*SOURCE MATERIAL*.
-- ==== Sys2Proof/Machine/Loading.lean ====
section
/-! DEFINITION. Loading, committing, unloading and abandoning (R108, R111, R112, R113, R162, R264, R330, R356). -/
namespace Sys2Proof.Machine

/-- PT_RIG_STATUS of a partition (Table 4.18). -/
def rigSt (p : Nat) : Nat := pgPart p + 0x1D0

/-- Whether a load or unload is in progress. -/
def State.rigBusy (s : State) (p : Nat) : Bool := s.flag (rigSt p) 63

/-- BUSY falls with a RESULT (Table 4.18); RIG_DONE (R113). -/
def State.rigResult (s : State) (p res rig j code : Nat) : State :=
  (s.setReg (rigSt p) (fieldAt 60 res + fieldAt 56 rig + fieldAt 52 j + code)).jobEvent p j 0

/-- What the ring that asked for a load or unload learns: the entry completes, and with a code the ring halts with cause 3 (R370,
R371). -/
def State.tellRing (s : State) (j : Nat) (src : Option Nat) (code : Option Nat) : State :=
  match src with
  | none => s
  | some i => match code with
    | none => s.ringDone j i
    | some c => (s.ringDone j i).haltRing j 3 c

/-- A load rejected with its fault in the partition page (R108, R113). -/
def State.rejectLoad (s : State) (p j code info : Nat) (src : Option Nat) : State :=
  ((s.partFault p code info).rigResult p 2 0 j code).tellRing j src (some code)

/-- The offset in the image at HBM address `a` of its GEOMETRY record. -/
def State.geometryAt (s : State) (a : Nat) : Nat := geometryOff (imageRecs (s.hbm.read a (imgLen (s.hbm.read a 128))))

/-- What the checks read of the image at `a`: nothing where its header cannot be reached, the header alone where check 1 fails, else all. -/
def State.imageReads (s : State) (p a : Nat) : List (Nat × Nat) :=
  if !(s.reach p a 128) then []
  else if (s.check1 p a).isSome then cutLines a 128
  else cutLines a (imgLen (s.hbm.read a 128))

/-- A load begins (R108): its checks run, and with all passed it waits for its commit (R111) and for the reads of the image at P3 (Table 11.3). A
job that does not run in the partition is refused (R356). -/
def State.startLoad (s : State) (p j a want : Nat) (src : Option Nat) : State :=
  if s.partOfJob j ≠ some p then
    s.rejectLoad p j 0x0804 (fieldAt 56 j + (match s.partOfJob j with | some q => q | none => 0xFFFF_FFFF)) src
  else match s.loadChecks p j a want with
    | .inl f => (s.post { part := p, cls := 3, job := j } false (s.imageReads p a)).rejectLoad p j f.code f.info src
    | .inr i =>
      let s1 := (s.setReg (rigSt p) (fieldAt 63 1 + fieldAt 52 j)).ask (askKey (.load p)) { part := p, cls := 3, job := j } (s.imageReads p a)
      { s1 with
        loads := s1.loads ++ [{ part := p, job := j, gen := s.reg (pgGlobal + 0x3F8), image := i, geometry := s.geometryAt a
                                fromRing := src, at_ := s.now }] }

/-! ### Commit (R111) -/

/-- The RESOURCES records with their stowage ranges; none where one does not fit. -/
def State.placeStow (s : State) : List ResRec → Option (List ResRec)
  | [] => some []
  | r :: rs =>
    if r.stowLen = 0 then (s.placeStow rs).map (r :: ·)
    else match s.stowFit r.yard r.stowLen with
      | none => none
      | some b => (s.placeStow rs).map ({ r with stowBase := b } :: ·)

/-- What stops a commit (R27, R111, R264, R330): a crossing lost, the map changed, an INDEX or the RIG_ID taken meanwhile, no free
range of stowage. -/
def State.commitFail (s : State) (l : PendingLoad) : Option LoadFail :=
  let taken := l.image.colls.find? fun c => s.images.any fun k => k.colls.any fun x => x.target == c.target && x.index == c.index
  if s.crossHeld l.image then some { code := 0x0102, cause := 5, off := l.geometry + 0x40 }
  else if taken.isSome ∨ (s.rigFor l.part l.image.rig).isNone then some { code := 0x0104, cause := 1, off := 0 }
  else if s.reg (pgGlobal + 0x3F8) ≠ l.gen then some { code := 0x0102, cause := 6, off := 0 }
  else if (s.placeStow l.image.res).isNone then some { code := 0x0104, cause := 7, off := 0 }
  else none

/-- A record takes its slot: a resident one stands in it, a streamed one reserves it (R89). -/
def State.takeSlot (s : State) (j : Nat) (c : CfgRec) : State :=
  let x := s.unit c.yard c.unit
  let v := x.slot c.slot
  let w := if c.streamed then { v with job := j, reserved := true } else { v with job := j, record := some c }
  s.setUnit c.yard c.unit (x.setSlot c.slot w)

/-- YC code is written, and a context of its job comes into being with the first code of its Yard (R162). -/
def State.takeCode (s : State) (j : Nat) (c : CodeRec) : State :=
  let s1 := s.setLocal c.yard ((s.local_ c.yard).write c.off c.bytes)
  if (s1.ctx c.yard j).isSome then s1 else s1.setCtx c.yard j { pc := c.off % 2 ^ 18 }

/-- An image committed under RIG_ID `rig` with its stowage placed. -/
def State.commitImage (s : State) (l : PendingLoad) (rig : Nat) (res : List ResRec) : State :=
  let i := { l.image with rig := rig, res := res }
  let s1 := i.cfgs.foldl (fun (t : State) c => t.takeSlot l.job c) s
  let s2 := i.codes.foldl (fun (t : State) c => t.takeCode l.job c) s1
  { s2 with
    images := s2.images ++ [i]
    crossOwner := i.cross.foldl (fun t q => Tab.put t q i.part) s2.crossOwner }.setFlag (pgPart l.part + 0x1D8) rig true

/-- The commit of a load. -/
def State.commit (s : State) (l : PendingLoad) : State :=
  let s0 := { s with loads := s.loads.erase l }.dropAsk (askKey (.load l.part))
  match s0.commitFail l, s0.rigFor l.part l.image.rig, s0.placeStow l.image.res with
  | none, some rig, some res => (((s0.commitImage l rig res).rigResult l.part 1 rig l.job 0)).tellRing l.job l.fromRing none
  | some f, _, _ => s0.rejectLoad l.part l.job f.code f.info l.fromRing
  | _, _, _ => s0

/-- The load that commits next, of those whose image memory has delivered: the first to finish its checks, of those that finish in one
microsecond the lowest partition's (R111). -/
def State.nextCommit (s : State) : Option PendingLoad :=
  let before := fun (a b : PendingLoad) => decide (a.at_ / 1000 < b.at_ / 1000 ∨ (a.at_ / 1000 = b.at_ / 1000 ∧ a.part < b.part))
  (s.loads.filter fun l => s.served (askKey (.load l.part))).foldl (fun (best : Option PendingLoad) l => match best with
    | none => some l
    | some b => if before l b then some l else some b) none

/-- LOAD_COMMIT (R111): the load of partition `p` that passed its checks commits, in its turn. -/
def execLoadCommit (p : Part) (s : State) : Result :=
  .next (s.whenLive fun s => match s.nextCommit with
    | some l => if l.part = p.val then s.commit l else s
    | none => s)

/-! ### Unload (R112) -/

/-- Whether a section of an image is in flight or one of its records waits in the tracker. -/
def State.imageUsed (s : State) (i : Image) : Bool :=
  s.sections.any (fun c => c.part == i.part && c.rig == i.rig) ||
    ([s.issueQ, s.waiting].any fun t => (Tab.get [] t i.part).any fun r => r.job == i.job && r.rig == i.rig) ||
    [s.stepHeld, s.phaseHeld].any fun t => (Tab.get [] t i.job).any fun r => r.rig == i.rig

/-- Whether a firing unit has one of an image's slots active. -/
def State.imageActive (s : State) (i : Image) : Bool :=
  i.cfgs.any fun c => (s.unit c.yard c.unit).active == some c.slot

/-- An unload of a RIG_ID asked for job `j`, and whether it was done (R112). -/
def State.unload (s : State) (p j rig : Nat) : Bool × State :=
  match s.imageAt p rig with
  | none => (false, s.rigResult p 4 rig j 0)
  | some i =>
    if s.imageUsed i || s.imageActive i then (false, s.rigResult p 4 rig j 0)
    else (true, (s.dropImage i).rigResult p 3 rig j 0)

/-! ### Writes to PT_RIG_CTRL (Table 4.17) -/

/-- PT_RIG_CTRL written by the host. -/
def State.rigCtrl (s : State) (acc : Acc) (p : Nat) (w : Nat) : State :=
  let a := pgPart p + 0x1C8
  s.hostWrite acc a fun s =>
    let s1 := s.storeReg a w (accMask acc)
    let load := acts w 0
    let unload := acts w 1
    let s2 :=
      if s1.rigBusy p || (load && unload) then s1
      else if load then s1.startLoad p (s1.fld a 11 8) (s1.reg (pgPart p + 0x1C0)) 255 none
      else if unload then (s1.unload p (s1.fld a 11 8) (s1.fld a 15 12)).2
      else s1
    if acts w 2 then s2.fabricReset p 0 else s2

/-- RIG_LOAD (R108): a PT_RIG_CTRL write with LOAD. -/
def execRigLoad (acc : Acc) (p : Part) (w : W64) (s : State) : Result := .next (s.rigCtrl acc p.val w.toNat)

/-- UNLOAD (R112): a PT_RIG_CTRL write with UNLOAD. -/
def execUnload (acc : Acc) (p : Part) (w : W64) (s : State) : Result := .next (s.rigCtrl acc p.val w.toNat)

/-- ABANDON (R100): a PT_RIG_CTRL write with ABANDON. -/
def execAbandon (acc : Acc) (p : Part) (w : W64) (s : State) : Result := .next (s.rigCtrl acc p.val w.toNat)

end Sys2Proof.Machine
end

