-- ==== Sys2Proof/Machine/Memory.lean ====
section
/-! DEFINITION. Memory traffic and the health of the HBM stacks: grants (R265, R289), the stream-cache slices (R282, R283, R286), the
regulators' refill (R359), temperature (R289, R290), reads and their severity (R291), row repair (R294), map-out (R296..R299), the
Shard Directory (R279, R280), YD_STOW (R264). -/
namespace Sys2Proof.Machine

/-! ### Requests and answers -/

/-- A request of a requester other than a firing unit is answered. -/
def State.askAnswer (s : State) (r : MemReq) : State :=
  match Tab.find? s.askers r.u with
  | none => s
  | some e =>
    if e.1 = r.epoch ∧ 0 < e.2 then
      let s1 := { s with askers := Tab.put s.askers r.u (e.1, e.2 - 1) }
      if e.2 = 1 then s1.barDone r.u else s1
    else s

/-- A request of a firing unit is answered: the unit, or its DELAY's emission, has one less to wait for, and goes on when none is left. -/
def State.unitAnswer (s : State) (r : MemReq) : State :=
  let x := s.unit r.y r.u
  if x.epoch = r.epoch ∧ r.emit ∧ 0 < x.ringWait then
    let s1 := s.setUnit r.y r.u { x with ringWait := x.ringWait - 1 }
    if x.ringWait = 1 then (s1.pumpOut r.y r.u).progress r.part else s1
  else if x.epoch = r.epoch ∧ !r.emit ∧ 0 < x.memWait then
    let s1 := s.setUnit r.y r.u { x with memWait := x.memWait - 1 }
    if x.memWait = 1 then (s1.pumpOut r.y r.u).progress r.part else s1
  else s

/-- A request is answered. -/
def State.memAnswer (s : State) (r : MemReq) : State :=
  if r.y < 64 then s.unitAnswer r else if r.y = 64 then s.askAnswer r else s

/-- The queue of class `p`. -/
def ChanState.q (c : ChanState) (p : Nat) : List MemReq :=
  match p with
  | 0 => c.q0 | 1 => c.q1 | 2 => c.q2 | _ => c.q3

/-- That queue replaced. -/
def ChanState.setQ (c : ChanState) (p : Nat) (q : List MemReq) : ChanState :=
  match p with
  | 0 => { c with q0 := q } | 1 => { c with q1 := q } | 2 => { c with q2 := q } | _ => { c with q3 := q }

/-- Whether every row of a request has a fence entry: its buffer then serves it (R292). -/
def State.allFenced (s : State) (r : MemReq) : Bool :=
  let a := r.line * 4096
  decide (r.lo < r.hi) && (List.range ((r.hi - 1) / 1024 - r.lo / 1024 + 1)).all fun i =>
    (s.fenceOf (adChan a) (adOff a / 1024 + r.lo / 1024 + i)).isSome

/-- The data of a read have come back to the slice: the fill of its line completes, or the read is answered. -/
def State.cameBack (s : State) (r : MemReq) : State :=
  let h := lineStack r.line
  let y := s.slice h
  match (if r.cache then indexWhere (fun (f : Fill) => f.req == r && !f.back) y.fills else none) with
  | none => s.memAnswer r
  | some k => s.setSlice h { y with fills := y.fills.set k { req := r, merged := ((y.fills[k]?).map (·.merged)).getD [], back := true } }

/-- A request leaves the slice: fenced rows are served from their buffers (R292), else it enters its channel's queue; a write is then
accepted. The bytes of a fence buffer are those of its row in `State.hbm`. -/
def State.chanPut (s : State) (r : MemReq) : State :=
  if s.allFenced r then (if r.write then s.memAnswer r else s.cameBack r)
  else
    let c := adChan (r.line * 4096)
    let x := s.chan c
    let s1 := s.setChan c (x.setQ r.cls (x.q r.cls ++ [r]))
    if r.write then s1.memAnswer r else s1

/-- A read that hit or merged is served: at once, or with the fill of its line while that is in flight. -/
def State.serveHit (s : State) (r : MemReq) : State :=
  let h := lineStack r.line
  let x := s.slice h
  if x.fills.any (·.req.line == r.line) ∧ !(x.holds r.line) then
    s.setSlice h { x with fills := x.fills.map fun f => if f.req.line = r.line then { f with merged := f.merged ++ [r] } else f }
  else s.memAnswer r
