-- ==== Sys2Proof/Machine/JobRows.lean ====
section
/-! DEFINITION. Commands of partitions, jobs and rings (R353..R373). -/
namespace Sys2Proof.Machine

/-! ### Partition settings (R353..R355) -/

/-- SC_WAYS of a partition. -/
def State.waysOf (s : State) (p : Nat) : Nat := s.fld (pgPart p + 0x100) 47 32
/-- VCS of a partition. -/
def State.vcsOf (s : State) (p : Nat) : Nat := s.fld (pgPart p + 0x100) 31 25

/-- Whether partition `p` would own a Yard, a way, a VC or a channel of another enabled partition (R353, R354). -/
def State.clashes (s : State) (p : Nat) : Bool :=
  (List.range 8).any fun q => decide (q ≠ p) && s.partOn q &&
    (!(maskAnd (s.reg (pgPart p + 0x108)) (s.reg (pgPart q + 0x108)) == 0) || !(maskAnd (s.waysOf p) (s.waysOf q) == 0) ||
      !(maskAnd (s.vcsOf p) (s.vcsOf q) == 0) || (List.range 1024).any fun c => s.granted p c && s.granted q c)

/-- REFUSED of PT_CFG. -/
def State.setPtRefused (s : State) (p : Nat) (b : Bool) : State := s.setFlag (pgPart p + 0x100) 62 b

/-- Whether partition `p` has an image loaded. -/
def State.loadedIn (s : State) (p : Nat) : Bool := s.images.any (·.part == p)

/-- A candidate setting taken where it clashes with no enabled partition, else refused (R354). -/
def State.takeSetting (s : State) (p : Nat) (t : State) : State :=
  if t.partOn p && t.clashes p then s.setPtRefused p true else t.setPtRefused p false

/-- A write to PT_CFG: SC_WAYS and VCS only while no image is loaded, EN is cleared only while no job is enabled. -/
def State.writePtCfg (s : State) (p w m : Nat) : State :=
  let a := pgPart p + 0x100
  let t := s.storeReg a w m
  let t1 := if s.loadedIn p then (t.setFld a 47 32 (s.waysOf p)).setFld a 31 25 (s.vcsOf p) else t
  let t2 := if s.partOn p && !(t1.partOn p) && !(s.jobsOf p).isEmpty then t1.setFlag a 63 true else t1
  s.takeSetting p t2

/-- A write to PT_CHAN[i]: home bits are not written, and a claim of a channel whose home Yard belongs to another enabled partition is
refused. -/
def State.writePtChan (s : State) (p i w m : Nat) : State :=
  let a := pgPart p + 0x300 + 8 * i
  let home := ((List.range 64).map fun b => fieldAt b (b2n (match homeYard (64 * i + b) with
    | some y => s.flag (pgPart p + 0x108) y
    | none => false))).foldl (· + ·) 0
  let t := s.storeReg a w (m - maskAnd m home)
  let foreign := (List.range 64).any fun b => t.flag a b && (match homeYard (64 * i + b) with
    | some y => (List.range 8).any fun q => decide (q ≠ p) && s.partOn q && s.flag (pgPart q + 0x108) y
    | none => false)
  if s.loadedIn p then s else if foreign then s.setPtRefused p true else s.takeSetting p t

/-- PT_CFG_WRITE (R354): PT_CFG, PT_YARDS, PT_CHAN. -/
def execPtCfgWrite (acc : Acc) (p : Part) (r : PtReg) (w : W64) (s : State) : Result :=
  let m := accMask acc
  match r with
  | .cfg => .next (s.hostWrite acc (pgPart p.val + 0x100) fun t => t.writePtCfg p.val w.toNat m)
  | .yards =>
    let a := pgPart p.val + 0x108
    .next (s.hostWrite acc a fun t => if t.loadedIn p.val then t else t.takeSetting p.val (t.storeReg a w.toNat m))
  | .chan i => .next (s.hostWrite acc (pgPart p.val + 0x300 + 8 * i.val) fun t => t.writePtChan p.val i.val w.toNat m)
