-- ==== Sys2Proof/Machine/Core.lean ====
section
/-! DEFINITION. The machine as the host sees it. -/

def Sys2Proof.core : Host.Core :=
  { State := Sys2Proof.Machine.State
    Fault := Sys2Proof.Machine.Fault
    Refusal := Sys2Proof.Machine.Refusal
    step := Sys2Proof.Machine.step
    reset := Sys2Proof.Machine.State.reset }
end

*ABOUT THIS TASK*. Each line above that has the word "allFenced" must be copied.

*RESPONSE BELOW*.
def State.allFenced (s : State) (r : MemReq) : Bool :=
  if s.allFenced r then (if r.write then s.memAnswer r else s.cameBack r)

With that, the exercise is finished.